§ Dataset extract:
/-- A claim of either form on a FREE bus for an IDLE line of an awake group is granted at once: the bus is HELD, the relay is on, the
feed is off. A WAIT claim for a line in a call claims the bus and leaves the line; a FORCE claim takes the line out of its call, its
slot given up with a CLEAR with reason MAINTENANCE owed, or locally in HOLDOVER. -/
def Obligations.TestClaimsAreGranted : Prop :=
  (∀ (num : Byte) (p : Port) (force : Bool) (s : State), Takes num 0x09 [byte p.val, flagCode force] s → hasLine s p = true →
    hookSampled s p = true → s.bus = .free → (s.lines.at p).state = .idle → (s.lines.at p).call = none → EventsFinished s → Room 2 s →
    Answers (if force then .testClaimForce num [byte p.val, 1] else .testClaimWait num [byte p.val, 0]) s fun t =>
      Replied t num .done ∧ t.bus = .held p ∧ relay t p = true ∧ (t.lines.at p).state = .test ∧ feed t p = (.off, .none)
      ∧ Made s t [.callEvent p .test (.because .maintenance), .testEvent p .immediate]
      ∧ OnlyAt p s.lines t.lines ∧ OnlyAt p s.scan t.scan ∧ OnlyAt p s.buffers t.buffers
      ∧ t.apartFromPort = ({ s with
          bus := .held p, lines := t.lines, scan := t.scan, buffers := t.buffers } : State).apartFromPort)
  ∧ (∀ (num : Byte) (p : Port) (s : State), Takes num 0x09 [byte p.val, 0] s → hasLine s p = true →
    hookSampled s p = true → s.bus = .free → (s.lines.at p).state.holdsSlot = true → EventsFinished s →
    Answers (.testClaimWait num [byte p.val, 0]) s fun t =>
      Replied t num .done ∧ t.bus = .claimed p ∧ Made s t []
      ∧ t.apartFromPort = ({ s with bus := .claimed p } : State).apartFromPort)
  ∧ (∀ (num : Byte) (p : Port) (i : SlotId) (c : Call) (d : Direction) (s : State), Takes num 0x09 [byte p.val, 1] s →
    hasLine s p = true → hookSampled s p = true → (s.bus = .free ∨ s.bus = .claimed p) → (s.lines.at p).state.holdsSlot = true →
    (s.lines.at p).state ≠ .holdover → (s.lines.at p).call = some (i, d) → (s.slots.at i).call? = some c → c.line = p →
    OneEntryEach s → s.waitQueue = [] → s.mode ≠ .configPending → EventsFinished s → Room 2 s →
    Answers (.testClaimForce num [byte p.val, 1]) s fun t =>
      Replied t num .done ∧ t.bus = .held p ∧ (t.lines.at p).state = .test ∧ (t.lines.at p).call = none
      ∧ Superseded i p c.tag (s.slots.at i).blockPending (.clear .maintenance) s t
      ∧ Made s t [.callEvent p .test (.because .maintenance), .testEvent p .forced]
      ∧ OnlyAt p s.lines t.lines ∧ OnlyAt i s.slots t.slots ∧ OnlyAt i s.sig t.sig)
  ∧ (∀ (num : Byte) (p : Port) (i : SlotId) (c : Call) (b : Bool) (d : Direction) (s : State), Takes num 0x09 [byte p.val, 1] s →
    hasLine s p = true → hookSampled s p = true → (s.bus = .free ∨ s.bus = .claimed p) → (s.lines.at p).state = .holdover →
    (s.lines.at p).call = some (i, d) → s.slots.at i = .held c b → s.waitQueue = [] → s.mode ≠ .configPending →
    EventsFinished s → Room 2 s →
    Answers (.testClaimForce num [byte p.val, 1]) s fun t =>
      Replied t num .done ∧ t.bus = .held p ∧ (t.lines.at p).state = .test ∧ (t.lines.at p).call = none
      ∧ t.slots.at i = released b ∧ t.free = (if b then s.free else s.free ++ [i]) ∧ t.txq = s.txq
      ∧ Made s t [.callEvent p .test (.because .maintenance), .testEvent p .forced]
      ∧ OnlyAt p s.lines t.lines ∧ OnlyAt i s.slots t.slots ∧ OnlyAt i s.sig t.sig)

§ Task brief: Copy out the records above exactly.

§ Response box:
/-- A claim of either form on a FREE bus for an IDLE line of an awake group is granted at once: the bus is HELD, the relay is on, the
feed is off. A WAIT claim for a line in a call claims the bus and leaves the line; a FORCE claim takes the line out of its call, its
slot given up with a CLEAR with reason MAINTENANCE owed, or locally in HOLDOVER. -/
def Obligations.TestClaimsAreGranted : Prop :=
  (∀ (num : Byte) (p : Port) (force : Bool) (s : State), Takes num 0x09 [byte p.val, flagCode force] s → hasLine s p = true →
    hookSampled s p = true → s.bus = .free → (s.lines.at p).state = .idle → (s.lines.at p).call = none → EventsFinished s → Room 2 s →
    Answers (if force then .testClaimForce num [byte p.val, 1] else .testClaimWait num [byte p.val, 0]) s fun t =>
      Replied t num .done ∧ t.bus = .held p ∧ relay t p = true ∧ (t.lines.at p).state = .test ∧ feed t p = (.off, .none)
      ∧ Made s t [.callEvent p .test (.because .maintenance), .testEvent p .immediate]
      ∧ OnlyAt p s.lines t.lines ∧ OnlyAt p s.scan t.scan ∧ OnlyAt p s.buffers t.buffers
      ∧ t.apartFromPort = ({ s with
          bus := .held p, lines := t.lines, scan := t.scan, buffers := t.buffers } : State).apartFromPort)
  ∧ (∀ (num : Byte) (p : Port) (s : State), Takes num 0x09 [byte p.val, 0] s → hasLine s p = true →
    hookSampled s p = true → s.bus = .free → (s.lines.at p).state.holdsSlot = true → EventsFinished s →
    Answers (.testClaimWait num [byte p.val, 0]) s fun t =>
      Replied t num .done ∧ t.bus = .claimed p ∧ Made s t []
      ∧ t.apartFromPort = ({ s with bus := .claimed p } : State).apartFromPort)
  ∧ (∀ (num : Byte) (p : Port) (i : SlotId) (c : Call) (d : Direction) (s : State), Takes num 0x09 [byte p.val, 1] s →
    hasLine s p = true → hookSampled s p = true → (s.bus = .free ∨ s.bus = .claimed p) → (s.lines.at p).state.holdsSlot = true →
    (s.lines.at p).state ≠ .holdover → (s.lines.at p).call = some (i, d) → (s.slots.at i).call? = some c → c.line = p →
    OneEntryEach s → s.waitQueue = [] → s.mode ≠ .configPending → EventsFinished s → Room 2 s →
    Answers (.testClaimForce num [byte p.val, 1]) s fun t =>
      Replied t num .done ∧ t.bus = .held p ∧ (t.lines.at p).state = .test ∧ (t.lines.at p).call = none
      ∧ Superseded i p c.tag (s.slots.at i).blockPending (.clear .maintenance) s t
      ∧ Made s t [.callEvent p .test (.because .maintenance), .testEvent p .forced]
      ∧ OnlyAt p s.lines t.lines ∧ OnlyAt i s.slots t.slots ∧ OnlyAt i s.sig t.sig)
  ∧ (∀ (num : Byte) (p : Port) (i : SlotId) (c : Call) (b : Bool) (d : Direction) (s : State), Takes num 0x09 [byte p.val, 1] s →
    hasLine s p = true → hookSampled s p = true → (s.bus = .free ∨ s.bus = .claimed p) → (s.lines.at p).state = .holdover →
    (s.lines.at p).call = some (i, d) → s.slots.at i = .held c b → s.waitQueue = [] → s.mode ≠ .configPending →
    EventsFinished s → Room 2 s →
    Answers (.testClaimForce num [byte p.val, 1]) s fun t =>
      Replied t num .done ∧ t.bus = .held p ∧ (t.lines.at p).state = .test ∧ (t.lines.at p).call = none
      ∧ t.slots.at i = released b ∧ t.free = (if b then s.free else s.free ++ [i]) ∧ t.txq = s.txq
      ∧ Made s t [.callEvent p .test (.because .maintenance), .testEvent p .forced]
      ∧ OnlyAt p s.lines t.lines ∧ OnlyAt i s.slots t.slots ∧ OnlyAt i s.sig t.sig)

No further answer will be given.